> **Task to carry out**:
Once you have located the line containing "(256 * b.2, BitVec.ofNat" in the material below, return it exactly along with each line after it through the line containing "def slot30 : Memory".

╭─ Data for review

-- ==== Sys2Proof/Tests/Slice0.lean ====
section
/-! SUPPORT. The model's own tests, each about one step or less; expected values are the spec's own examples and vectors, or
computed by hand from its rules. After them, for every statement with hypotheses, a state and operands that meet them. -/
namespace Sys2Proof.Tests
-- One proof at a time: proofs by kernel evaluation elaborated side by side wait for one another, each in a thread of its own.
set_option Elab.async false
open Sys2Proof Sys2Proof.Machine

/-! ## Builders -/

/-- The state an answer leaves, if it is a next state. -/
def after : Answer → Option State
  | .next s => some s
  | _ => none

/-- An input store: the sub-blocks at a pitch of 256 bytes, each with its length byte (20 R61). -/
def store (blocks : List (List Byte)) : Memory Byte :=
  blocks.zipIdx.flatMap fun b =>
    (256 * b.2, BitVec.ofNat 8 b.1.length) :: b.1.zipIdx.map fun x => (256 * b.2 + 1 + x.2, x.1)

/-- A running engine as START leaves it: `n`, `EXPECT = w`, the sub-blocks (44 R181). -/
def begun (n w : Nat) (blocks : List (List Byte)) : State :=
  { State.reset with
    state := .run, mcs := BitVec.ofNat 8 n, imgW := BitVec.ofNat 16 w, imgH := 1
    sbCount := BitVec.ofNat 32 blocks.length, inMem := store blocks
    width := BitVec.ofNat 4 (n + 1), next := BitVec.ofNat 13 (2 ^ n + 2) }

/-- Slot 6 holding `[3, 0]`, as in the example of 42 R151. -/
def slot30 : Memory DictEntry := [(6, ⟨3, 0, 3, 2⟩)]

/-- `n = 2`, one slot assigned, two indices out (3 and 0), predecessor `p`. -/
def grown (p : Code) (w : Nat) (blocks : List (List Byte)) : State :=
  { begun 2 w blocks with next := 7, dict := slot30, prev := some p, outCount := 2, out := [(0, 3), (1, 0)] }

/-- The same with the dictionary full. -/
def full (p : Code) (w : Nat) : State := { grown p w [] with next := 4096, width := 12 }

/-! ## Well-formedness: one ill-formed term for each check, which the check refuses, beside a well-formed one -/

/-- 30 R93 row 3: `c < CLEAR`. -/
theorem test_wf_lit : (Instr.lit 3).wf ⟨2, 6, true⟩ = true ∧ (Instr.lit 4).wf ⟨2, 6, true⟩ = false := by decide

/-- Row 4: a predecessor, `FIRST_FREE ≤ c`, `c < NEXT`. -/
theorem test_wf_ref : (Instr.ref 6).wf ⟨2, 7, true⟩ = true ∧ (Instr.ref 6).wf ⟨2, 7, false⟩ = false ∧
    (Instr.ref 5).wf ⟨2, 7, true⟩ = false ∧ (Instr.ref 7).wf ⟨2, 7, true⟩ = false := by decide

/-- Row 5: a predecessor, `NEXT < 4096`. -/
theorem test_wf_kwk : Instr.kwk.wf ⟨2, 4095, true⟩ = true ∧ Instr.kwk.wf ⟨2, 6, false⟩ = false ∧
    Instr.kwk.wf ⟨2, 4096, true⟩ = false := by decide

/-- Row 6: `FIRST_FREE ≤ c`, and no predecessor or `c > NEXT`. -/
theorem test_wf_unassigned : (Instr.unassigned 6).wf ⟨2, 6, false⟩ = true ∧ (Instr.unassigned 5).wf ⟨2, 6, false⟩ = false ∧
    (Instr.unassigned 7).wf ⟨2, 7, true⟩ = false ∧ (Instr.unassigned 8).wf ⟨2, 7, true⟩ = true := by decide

╰─
╭─ Data for review

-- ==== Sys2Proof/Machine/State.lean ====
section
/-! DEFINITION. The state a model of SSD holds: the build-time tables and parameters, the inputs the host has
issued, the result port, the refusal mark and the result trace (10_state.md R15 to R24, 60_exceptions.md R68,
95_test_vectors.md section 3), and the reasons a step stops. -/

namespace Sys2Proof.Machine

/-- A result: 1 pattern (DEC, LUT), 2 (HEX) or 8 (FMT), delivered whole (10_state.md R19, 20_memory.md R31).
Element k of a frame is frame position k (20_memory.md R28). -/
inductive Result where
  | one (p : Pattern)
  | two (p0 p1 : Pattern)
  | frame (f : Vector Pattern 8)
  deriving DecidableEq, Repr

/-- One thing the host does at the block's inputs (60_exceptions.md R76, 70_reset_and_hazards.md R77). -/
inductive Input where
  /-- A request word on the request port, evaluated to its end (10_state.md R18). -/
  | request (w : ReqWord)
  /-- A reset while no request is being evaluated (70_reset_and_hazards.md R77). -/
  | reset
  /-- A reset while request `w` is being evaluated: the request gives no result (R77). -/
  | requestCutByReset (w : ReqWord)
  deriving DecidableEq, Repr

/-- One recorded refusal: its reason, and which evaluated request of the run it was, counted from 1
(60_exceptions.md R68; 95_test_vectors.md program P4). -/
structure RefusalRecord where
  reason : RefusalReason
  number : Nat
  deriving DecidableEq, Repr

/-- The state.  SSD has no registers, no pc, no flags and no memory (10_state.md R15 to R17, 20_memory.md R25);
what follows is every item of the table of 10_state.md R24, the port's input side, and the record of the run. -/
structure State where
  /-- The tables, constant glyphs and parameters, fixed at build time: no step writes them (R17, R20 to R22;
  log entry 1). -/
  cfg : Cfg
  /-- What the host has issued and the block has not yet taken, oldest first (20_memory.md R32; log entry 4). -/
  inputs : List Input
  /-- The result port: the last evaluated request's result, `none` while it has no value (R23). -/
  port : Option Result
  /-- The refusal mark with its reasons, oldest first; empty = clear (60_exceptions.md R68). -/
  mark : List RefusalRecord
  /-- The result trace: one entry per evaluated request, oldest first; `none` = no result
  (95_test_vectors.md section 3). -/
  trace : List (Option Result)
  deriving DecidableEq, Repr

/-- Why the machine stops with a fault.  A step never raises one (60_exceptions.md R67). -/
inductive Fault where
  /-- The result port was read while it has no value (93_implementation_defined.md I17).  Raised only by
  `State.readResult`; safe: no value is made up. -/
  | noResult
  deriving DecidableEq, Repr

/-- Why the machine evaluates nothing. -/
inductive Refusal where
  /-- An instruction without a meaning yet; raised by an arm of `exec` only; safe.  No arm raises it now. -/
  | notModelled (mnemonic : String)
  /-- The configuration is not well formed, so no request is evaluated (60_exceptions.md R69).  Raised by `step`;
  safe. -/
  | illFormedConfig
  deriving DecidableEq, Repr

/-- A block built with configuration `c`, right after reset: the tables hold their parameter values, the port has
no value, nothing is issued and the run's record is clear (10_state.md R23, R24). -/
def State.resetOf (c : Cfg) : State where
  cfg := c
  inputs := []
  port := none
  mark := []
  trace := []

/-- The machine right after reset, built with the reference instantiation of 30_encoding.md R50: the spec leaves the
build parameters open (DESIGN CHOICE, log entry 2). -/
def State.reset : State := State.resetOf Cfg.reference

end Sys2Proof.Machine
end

╰─
╭─ Data for review

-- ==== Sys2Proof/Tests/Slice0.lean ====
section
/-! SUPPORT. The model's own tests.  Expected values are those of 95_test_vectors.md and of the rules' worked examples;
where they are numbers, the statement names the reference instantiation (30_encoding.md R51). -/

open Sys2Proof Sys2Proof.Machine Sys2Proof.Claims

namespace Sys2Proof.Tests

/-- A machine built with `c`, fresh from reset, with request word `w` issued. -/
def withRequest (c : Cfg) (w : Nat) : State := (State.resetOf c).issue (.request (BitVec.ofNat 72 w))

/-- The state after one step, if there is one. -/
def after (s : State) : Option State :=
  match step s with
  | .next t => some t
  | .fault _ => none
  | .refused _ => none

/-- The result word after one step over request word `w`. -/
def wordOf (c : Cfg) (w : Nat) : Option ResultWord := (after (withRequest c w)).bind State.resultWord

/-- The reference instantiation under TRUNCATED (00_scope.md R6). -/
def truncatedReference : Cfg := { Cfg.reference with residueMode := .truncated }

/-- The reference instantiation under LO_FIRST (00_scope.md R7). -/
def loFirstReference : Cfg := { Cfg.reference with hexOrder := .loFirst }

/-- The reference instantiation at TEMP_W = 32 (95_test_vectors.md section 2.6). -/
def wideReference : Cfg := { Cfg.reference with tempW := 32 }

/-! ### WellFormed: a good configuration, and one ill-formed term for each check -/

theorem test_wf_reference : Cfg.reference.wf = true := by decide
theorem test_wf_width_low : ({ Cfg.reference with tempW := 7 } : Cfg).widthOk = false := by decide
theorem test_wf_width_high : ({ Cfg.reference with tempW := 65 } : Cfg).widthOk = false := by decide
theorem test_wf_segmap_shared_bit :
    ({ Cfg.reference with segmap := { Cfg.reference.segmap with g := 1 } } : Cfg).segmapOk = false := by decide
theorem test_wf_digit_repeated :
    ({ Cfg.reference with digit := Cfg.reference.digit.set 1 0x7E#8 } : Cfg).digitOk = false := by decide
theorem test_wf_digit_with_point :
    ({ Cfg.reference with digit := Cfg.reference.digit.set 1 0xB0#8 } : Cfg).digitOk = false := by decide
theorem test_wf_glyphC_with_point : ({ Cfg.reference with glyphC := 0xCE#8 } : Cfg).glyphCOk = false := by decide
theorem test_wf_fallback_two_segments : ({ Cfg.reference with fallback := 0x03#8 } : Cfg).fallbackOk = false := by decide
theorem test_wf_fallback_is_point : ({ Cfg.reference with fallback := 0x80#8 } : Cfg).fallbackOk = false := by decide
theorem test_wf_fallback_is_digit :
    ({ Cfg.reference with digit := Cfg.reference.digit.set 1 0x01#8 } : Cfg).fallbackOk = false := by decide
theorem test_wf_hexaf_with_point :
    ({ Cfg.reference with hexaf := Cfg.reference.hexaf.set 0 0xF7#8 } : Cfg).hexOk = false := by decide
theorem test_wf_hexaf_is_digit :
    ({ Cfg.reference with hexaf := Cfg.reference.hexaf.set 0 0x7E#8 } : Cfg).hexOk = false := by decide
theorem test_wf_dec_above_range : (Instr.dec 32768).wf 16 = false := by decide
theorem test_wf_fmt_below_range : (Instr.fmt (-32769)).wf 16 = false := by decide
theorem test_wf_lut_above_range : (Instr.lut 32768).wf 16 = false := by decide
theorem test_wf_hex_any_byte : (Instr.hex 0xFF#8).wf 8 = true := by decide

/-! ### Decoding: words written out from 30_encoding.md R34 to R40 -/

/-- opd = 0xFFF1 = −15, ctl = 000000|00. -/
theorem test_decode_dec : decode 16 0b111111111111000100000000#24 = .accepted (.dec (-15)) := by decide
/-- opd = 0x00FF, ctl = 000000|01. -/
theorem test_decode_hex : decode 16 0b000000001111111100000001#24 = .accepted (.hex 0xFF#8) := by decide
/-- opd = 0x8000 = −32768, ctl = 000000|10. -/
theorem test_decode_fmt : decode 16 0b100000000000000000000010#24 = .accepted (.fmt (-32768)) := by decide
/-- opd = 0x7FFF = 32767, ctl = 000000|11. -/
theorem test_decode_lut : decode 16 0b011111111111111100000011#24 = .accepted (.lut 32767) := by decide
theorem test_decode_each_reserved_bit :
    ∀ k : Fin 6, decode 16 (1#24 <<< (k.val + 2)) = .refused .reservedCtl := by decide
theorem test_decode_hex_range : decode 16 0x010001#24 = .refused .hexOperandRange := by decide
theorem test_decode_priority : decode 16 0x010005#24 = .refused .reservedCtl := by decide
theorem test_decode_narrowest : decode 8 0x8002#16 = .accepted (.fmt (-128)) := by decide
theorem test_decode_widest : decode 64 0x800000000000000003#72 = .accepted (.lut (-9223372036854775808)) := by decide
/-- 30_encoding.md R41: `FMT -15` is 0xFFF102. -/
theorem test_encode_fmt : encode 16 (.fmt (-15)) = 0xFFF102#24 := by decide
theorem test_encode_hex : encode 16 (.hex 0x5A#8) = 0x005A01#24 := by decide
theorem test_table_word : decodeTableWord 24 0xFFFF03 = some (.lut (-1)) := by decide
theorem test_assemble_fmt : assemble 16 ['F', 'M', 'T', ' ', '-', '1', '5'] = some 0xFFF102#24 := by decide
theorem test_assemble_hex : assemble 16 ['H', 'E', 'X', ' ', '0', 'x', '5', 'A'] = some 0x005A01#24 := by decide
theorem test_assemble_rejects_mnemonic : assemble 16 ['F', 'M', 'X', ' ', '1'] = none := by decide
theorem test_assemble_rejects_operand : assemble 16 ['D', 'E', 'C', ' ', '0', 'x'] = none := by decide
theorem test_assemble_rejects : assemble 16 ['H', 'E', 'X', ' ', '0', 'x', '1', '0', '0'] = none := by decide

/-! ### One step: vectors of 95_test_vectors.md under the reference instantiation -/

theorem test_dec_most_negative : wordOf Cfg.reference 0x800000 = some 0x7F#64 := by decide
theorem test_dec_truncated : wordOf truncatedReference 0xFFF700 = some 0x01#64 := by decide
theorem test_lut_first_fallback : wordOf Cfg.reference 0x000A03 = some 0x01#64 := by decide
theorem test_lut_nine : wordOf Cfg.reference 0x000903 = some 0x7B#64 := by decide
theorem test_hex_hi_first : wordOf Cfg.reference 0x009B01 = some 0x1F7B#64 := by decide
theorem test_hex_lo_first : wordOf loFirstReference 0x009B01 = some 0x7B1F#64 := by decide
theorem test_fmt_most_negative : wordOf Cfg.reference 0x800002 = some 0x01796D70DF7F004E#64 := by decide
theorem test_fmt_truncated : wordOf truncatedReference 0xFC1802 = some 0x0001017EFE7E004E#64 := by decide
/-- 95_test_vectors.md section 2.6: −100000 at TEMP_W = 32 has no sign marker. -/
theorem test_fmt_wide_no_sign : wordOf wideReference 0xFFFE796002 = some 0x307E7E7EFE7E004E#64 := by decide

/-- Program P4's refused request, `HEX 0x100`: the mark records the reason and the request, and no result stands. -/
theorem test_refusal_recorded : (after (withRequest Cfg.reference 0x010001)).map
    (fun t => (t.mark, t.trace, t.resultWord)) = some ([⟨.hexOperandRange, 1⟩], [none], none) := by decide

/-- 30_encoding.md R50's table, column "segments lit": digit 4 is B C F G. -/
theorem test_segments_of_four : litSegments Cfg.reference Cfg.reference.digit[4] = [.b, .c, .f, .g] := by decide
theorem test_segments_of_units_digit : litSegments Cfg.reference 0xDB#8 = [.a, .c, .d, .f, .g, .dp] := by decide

╰─

> **Solution**:
    (256 * b.2, BitVec.ofNat 8 b.1.length) :: b.1.zipIdx.map fun x => (256 * b.2 + 1 + x.2, x.1)

/-- A running engine as START leaves it: `n`, `EXPECT = w`, the sub-blocks (44 R181). -/
def begun (n w : Nat) (blocks : List (List Byte)) : State :=
  { State.reset with
    state := .run, mcs := BitVec.ofNat 8 n, imgW := BitVec.ofNat 16 w, imgH := 1
    sbCount := BitVec.ofNat 32 blocks.length, inMem := store blocks
    width := BitVec.ofNat 4 (n + 1), next := BitVec.ofNat 13 (2 ^ n + 2) }

/-- Slot 6 holding `[3, 0]`, as in the example of 42 R151. -/
def slot30 : Memory DictEntry := [(6, ⟨3, 0, 3, 2⟩)]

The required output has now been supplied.